/-! ### `setCore` -/

@[simp] theorem State.agenda_setCore (s : State) (c : Nat) (k : Core) : (s.setCore c k).agenda = s.agenda := rfl
@[simp] theorem State.iss_setCore (s : State) (c : Nat) (k : Core) : (s.setCore c k).iss = s.iss := rfl
@[simp] theorem State.cycle_setCore (s : State) (c : Nat) (k : Core) : (s.setCore c k).cycle = s.cycle := rfl
@[simp] theorem State.now_setCore (s : State) (c : Nat) (k : Core) : (s.setCore c k).now = s.now := rfl
@[simp] theorem State.ids_setCore (s : State) (c : Nat) (k : Core) : (s.setCore c k).ids = s.ids := rfl
@[simp] theorem State.frees_setCore (s : State) (c : Nat) (k : Core) : (s.setCore c k).frees = s.frees := rfl
@[simp] theorem State.begun_setCore (s : State) (c : Nat) (k : Core) : (s.setCore c k).begun = s.begun := rfl
@[simp] theorem State.mem_setCore (s : State) (c : Nat) (k : Core) : (s.setCore c k).mem = s.mem := rfl
@[simp] theorem State.poison_setCore (s : State) (c : Nat) (k : Core) : (s.setCore c k).poison = s.poison := rfl
@[simp] theorem State.empty_setCore (s : State) (c : Nat) (k : Core) : (s.setCore c k).empty = s.empty := rfl
@[simp] theorem State.host_setCore (s : State) (c : Nat) (k : Core) : (s.setCore c k).host = s.host := rfl
@[simp] theorem State.accs_setCore (s : State) (c : Nat) (k : Core) : (s.setCore c k).accs = s.accs := rfl
@[simp] theorem State.groups_setCore (s : State) (c : Nat) (k : Core) : (s.setCore c k).groups = s.groups := rfl
@[simp] theorem State.lands_setCore (s : State) (c : Nat) (k : Core) : (s.setCore c k).lands = s.lands := rfl
@[simp] theorem State.walks_setCore (s : State) (c : Nat) (k : Core) : (s.setCore c k).walks = s.walks := rfl
@[simp] theorem State.revokes_setCore (s : State) (c : Nat) (k : Core) : (s.setCore c k).revokes = s.revokes := rfl
@[simp] theorem State.migs_setCore (s : State) (c : Nat) (k : Core) : (s.setCore c k).migs = s.migs := rfl
@[simp] theorem State.msgs_setCore (s : State) (c : Nat) (k : Core) : (s.setCore c k).msgs = s.msgs := rfl
@[simp] theorem State.tasks_setCore (s : State) (c : Nat) (k : Core) : (s.setCore c k).tasks = s.tasks := rfl
@[simp] theorem State.launches_setCore (s : State) (c : Nat) (k : Core) : (s.setCore c k).launches = s.launches := rfl
@[simp] theorem State.lqs_setCore (s : State) (c : Nat) (k : Core) : (s.setCore c k).lqs = s.lqs := rfl
@[simp] theorem State.aperture_setCore (s : State) (c : Nat) (k : Core) : (s.setCore c k).aperture = s.aperture := rfl
@[simp] theorem State.seq_setCore (s : State) (c : Nat) (k : Core) : (s.setCore c k).seq = s.seq := rfl
@[simp] theorem State.crBase_setCore (s : State) (c : Nat) (k : Core) : (s.setCore c k).crBase = s.crBase := rfl
@[simp] theorem State.crEn_setCore (s : State) (c : Nat) (k : Core) : (s.setCore c k).crEn = s.crEn := rfl
@[simp] theorem State.crLog_setCore (s : State) (c : Nat) (k : Core) : (s.setCore c k).crLog = s.crLog := rfl
@[simp] theorem State.crHead_setCore (s : State) (c : Nat) (k : Core) : (s.setCore c k).crHead = s.crHead := rfl
@[simp] theorem State.crTail_setCore (s : State) (c : Nat) (k : Core) : (s.setCore c k).crTail = s.crTail := rfl
@[simp] theorem State.holding_setCore (s : State) (c : Nat) (k : Core) : (s.setCore c k).holding = s.holding := rfl
@[simp] theorem State.ktBase_setCore (s : State) (c : Nat) (k : Core) : (s.setCore c k).ktBase = s.ktBase := rfl
@[simp] theorem State.preempt_setCore (s : State) (c : Nat) (k : Core) : (s.setCore c k).preempt = s.preempt := rfl
@[simp] theorem State.preload_setCore (s : State) (c : Nat) (k : Core) : (s.setCore c k).preload = s.preload := rfl
@[simp] theorem State.drainThr_setCore (s : State) (c : Nat) (k : Core) : (s.setCore c k).drainThr = s.drainThr := rfl
@[simp] theorem State.grace_setCore (s : State) (c : Nat) (k : Core) : (s.setCore c k).grace = s.grace := rfl
@[simp] theorem State.hwBase_setCore (s : State) (c : Nat) (k : Core) : (s.setCore c k).hwBase = s.hwBase := rfl
@[simp] theorem State.chipRoute_setCore (s : State) (c : Nat) (k : Core) : (s.setCore c k).chipRoute = s.chipRoute := rfl
@[simp] theorem State.chip_setCore (s : State) (c : Nat) (k : Core) : (s.setCore c k).chip = s.chip := rfl
@[simp] theorem State.doms_setCore (s : State) (c : Nat) (k : Core) : (s.setCore c k).doms = s.doms := rfl
@[simp] theorem State.bars_setCore (s : State) (c : Nat) (k : Core) : (s.setCore c k).bars = s.bars := rfl
@[simp] theorem State.ballots_setCore (s : State) (c : Nat) (k : Core) : (s.setCore c k).ballots = s.ballots := rfl
@[simp] theorem State.vaultEx_setCore (s : State) (c : Nat) (k : Core) : (s.setCore c k).vaultEx = s.vaultEx := rfl
@[simp] theorem State.hbmEx_setCore (s : State) (c : Nat) (k : Core) : (s.setCore c k).hbmEx = s.hbmEx := rfl
@[simp] theorem State.callStores_setCore (s : State) (c : Nat) (k : Core) : (s.setCore c k).callStores = s.callStores := rfl
@[simp] theorem State.beats_setCore (s : State) (c : Nat) (k : Core) : (s.setCore c k).beats = s.beats := rfl
@[simp] theorem State.away_setCore (s : State) (c : Nat) (k : Core) : (s.setCore c k).away = s.away := rfl
@[simp] theorem State.pendCalls_setCore (s : State) (c : Nat) (k : Core) : (s.setCore c k).pendCalls = s.pendCalls := rfl
@[simp] theorem State.links_setCore (s : State) (c : Nat) (k : Core) : (s.setCore c k).links = s.links := rfl
@[simp] theorem State.mg_setCore (s : State) (c : Nat) (k : Core) : (s.setCore c k).mg = s.mg := rfl
@[simp] theorem State.escs_setCore (s : State) (c : Nat) (k : Core) : (s.setCore c k).escs = s.escs := rfl
@[simp] theorem State.msix0_setCore (s : State) (c : Nat) (k : Core) : (s.setCore c k).msix0 = s.msix0 := rfl
@[simp] theorem State.msix1_setCore (s : State) (c : Nat) (k : Core) : (s.setCore c k).msix1 = s.msix1 := rfl
@[simp] theorem State.hostRead_setCore (s : State) (c : Nat) (k : Core) : (s.setCore c k).hostRead = s.hostRead := rfl

/-! ### `setCx` -/

@[simp] theorem State.agenda_setCx (s : State) (c x : Nat) (v : Ctx) : (s.setCx c x v).agenda = s.agenda := rfl
@[simp] theorem State.iss_setCx (s : State) (c x : Nat) (v : Ctx) : (s.setCx c x v).iss = s.iss := rfl
@[simp] theorem State.cycle_setCx (s : State) (c x : Nat) (v : Ctx) : (s.setCx c x v).cycle = s.cycle := rfl
@[simp] theorem State.now_setCx (s : State) (c x : Nat) (v : Ctx) : (s.setCx c x v).now = s.now := rfl
@[simp] theorem State.ids_setCx (s : State) (c x : Nat) (v : Ctx) : (s.setCx c x v).ids = s.ids := rfl
@[simp] theorem State.frees_setCx (s : State) (c x : Nat) (v : Ctx) : (s.setCx c x v).frees = s.frees := rfl
@[simp] theorem State.begun_setCx (s : State) (c x : Nat) (v : Ctx) : (s.setCx c x v).begun = s.begun := rfl
@[simp] theorem State.mem_setCx (s : State) (c x : Nat) (v : Ctx) : (s.setCx c x v).mem = s.mem := rfl
@[simp] theorem State.poison_setCx (s : State) (c x : Nat) (v : Ctx) : (s.setCx c x v).poison = s.poison := rfl
@[simp] theorem State.empty_setCx (s : State) (c x : Nat) (v : Ctx) : (s.setCx c x v).empty = s.empty := rfl
@[simp] theorem State.host_setCx (s : State) (c x : Nat) (v : Ctx) : (s.setCx c x v).host = s.host := rfl
@[simp] theorem State.accs_setCx (s : State) (c x : Nat) (v : Ctx) : (s.setCx c x v).accs = s.accs := rfl
@[simp] theorem State.groups_setCx (s : State) (c x : Nat) (v : Ctx) : (s.setCx c x v).groups = s.groups := rfl
@[simp] theorem State.lands_setCx (s : State) (c x : Nat) (v : Ctx) : (s.setCx c x v).lands = s.lands := rfl
@[simp] theorem State.walks_setCx (s : State) (c x : Nat) (v : Ctx) : (s.setCx c x v).walks = s.walks := rfl
@[simp] theorem State.revokes_setCx (s : State) (c x : Nat) (v : Ctx) : (s.setCx c x v).revokes = s.revokes := rfl
@[simp] theorem State.migs_setCx (s : State) (c x : Nat) (v : Ctx) : (s.setCx c x v).migs = s.migs := rfl
@[simp] theorem State.msgs_setCx (s : State) (c x : Nat) (v : Ctx) : (s.setCx c x v).msgs = s.msgs := rfl
@[simp] theorem State.tasks_setCx (s : State) (c x : Nat) (v : Ctx) : (s.setCx c x v).tasks = s.tasks := rfl
@[simp] theorem State.launches_setCx (s : State) (c x : Nat) (v : Ctx) : (s.setCx c x v).launches = s.launches := rfl
@[simp] theorem State.lqs_setCx (s : State) (c x : Nat) (v : Ctx) : (s.setCx c x v).lqs = s.lqs := rfl
@[simp] theorem State.aperture_setCx (s : State) (c x : Nat) (v : Ctx) : (s.setCx c x v).aperture = s.aperture := rfl
@[simp] theorem State.seq_setCx (s : State) (c x : Nat) (v : Ctx) : (s.setCx c x v).seq = s.seq := rfl
@[simp] theorem State.crBase_setCx (s : State) (c x : Nat) (v : Ctx) : (s.setCx c x v).crBase = s.crBase := rfl
@[simp] theorem State.crEn_setCx (s : State) (c x : Nat) (v : Ctx) : (s.setCx c x v).crEn = s.crEn := rfl
@[simp] theorem State.crLog_setCx (s : State) (c x : Nat) (v : Ctx) : (s.setCx c x v).crLog = s.crLog := rfl
@[simp] theorem State.crHead_setCx (s : State) (c x : Nat) (v : Ctx) : (s.setCx c x v).crHead = s.crHead := rfl
@[simp] theorem State.crTail_setCx (s : State) (c x : Nat) (v : Ctx) : (s.setCx c x v).crTail = s.crTail := rfl
@[simp] theorem State.holding_setCx (s : State) (c x : Nat) (v : Ctx) : (s.setCx c x v).holding = s.holding := rfl
@[simp] theorem State.ktBase_setCx (s : State) (c x : Nat) (v : Ctx) : (s.setCx c x v).ktBase = s.ktBase := rfl
@[simp] theorem State.preempt_setCx (s : State) (c x : Nat) (v : Ctx) : (s.setCx c x v).preempt = s.preempt := rfl
@[simp] theorem State.preload_setCx (s : State) (c x : Nat) (v : Ctx) : (s.setCx c x v).preload = s.preload := rfl
@[simp] theorem State.drainThr_setCx (s : State) (c x : Nat) (v : Ctx) : (s.setCx c x v).drainThr = s.drainThr := rfl
@[simp] theorem State.grace_setCx (s : State) (c x : Nat) (v : Ctx) : (s.setCx c x v).grace = s.grace := rfl
@[simp] theorem State.hwBase_setCx (s : State) (c x : Nat) (v : Ctx) : (s.setCx c x v).hwBase = s.hwBase := rfl
@[simp] theorem State.chipRoute_setCx (s : State) (c x : Nat) (v : Ctx) : (s.setCx c x v).chipRoute = s.chipRoute := rfl
@[simp] theorem State.chip_setCx (s : State) (c x : Nat) (v : Ctx) : (s.setCx c x v).chip = s.chip := rfl
@[simp] theorem State.doms_setCx (s : State) (c x : Nat) (v : Ctx) : (s.setCx c x v).doms = s.doms := rfl
@[simp] theorem State.bars_setCx (s : State) (c x : Nat) (v : Ctx) : (s.setCx c x v).bars = s.bars := rfl
@[simp] theorem State.ballots_setCx (s : State) (c x : Nat) (v : Ctx) : (s.setCx c x v).ballots = s.ballots := rfl
@[simp] theorem State.vaultEx_setCx (s : State) (c x : Nat) (v : Ctx) : (s.setCx c x v).vaultEx = s.vaultEx := rfl
@[simp] theorem State.hbmEx_setCx (s : State) (c x : Nat) (v : Ctx) : (s.setCx c x v).hbmEx = s.hbmEx := rfl
@[simp] theorem State.callStores_setCx (s : State) (c x : Nat) (v : Ctx) : (s.setCx c x v).callStores = s.callStores := rfl
@[simp] theorem State.beats_setCx (s : State) (c x : Nat) (v : Ctx) : (s.setCx c x v).beats = s.beats := rfl
@[simp] theorem State.away_setCx (s : State) (c x : Nat) (v : Ctx) : (s.setCx c x v).away = s.away := rfl
@[simp] theorem State.pendCalls_setCx (s : State) (c x : Nat) (v : Ctx) : (s.setCx c x v).pendCalls = s.pendCalls := rfl
@[simp] theorem State.links_setCx (s : State) (c x : Nat) (v : Ctx) : (s.setCx c x v).links = s.links := rfl
@[simp] theorem State.mg_setCx (s : State) (c x : Nat) (v : Ctx) : (s.setCx c x v).mg = s.mg := rfl
@[simp] theorem State.escs_setCx (s : State) (c x : Nat) (v : Ctx) : (s.setCx c x v).escs = s.escs := rfl
@[simp] theorem State.msix0_setCx (s : State) (c x : Nat) (v : Ctx) : (s.setCx c x v).msix0 = s.msix0 := rfl
@[simp] theorem State.msix1_setCx (s : State) (c x : Nat) (v : Ctx) : (s.setCx c x v).msix1 = s.msix1 := rfl
@[simp] theorem State.hostRead_setCx (s : State) (c x : Nat) (v : Ctx) : (s.setCx c x v).hostRead = s.hostRead := rfl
━━━━━━━━━━━━━━━━
### Activity
As listed above, the lines from the line with "v).crHead = s.crHead := rfl" to the line with "v).crTail = s.crTail := rfl" are to be echoed exactly, with both ends included and nothing added.

### Solution to the exercise
@[simp] theorem State.crHead_setCx (s : State) (c x : Nat) (v : Ctx) : (s.setCx c x v).crHead = s.crHead := rfl
@[simp] theorem State.crTail_setCx (s : State) (c x : Nat) (v : Ctx) : (s.setCx c x v).crTail = s.crTail := rfl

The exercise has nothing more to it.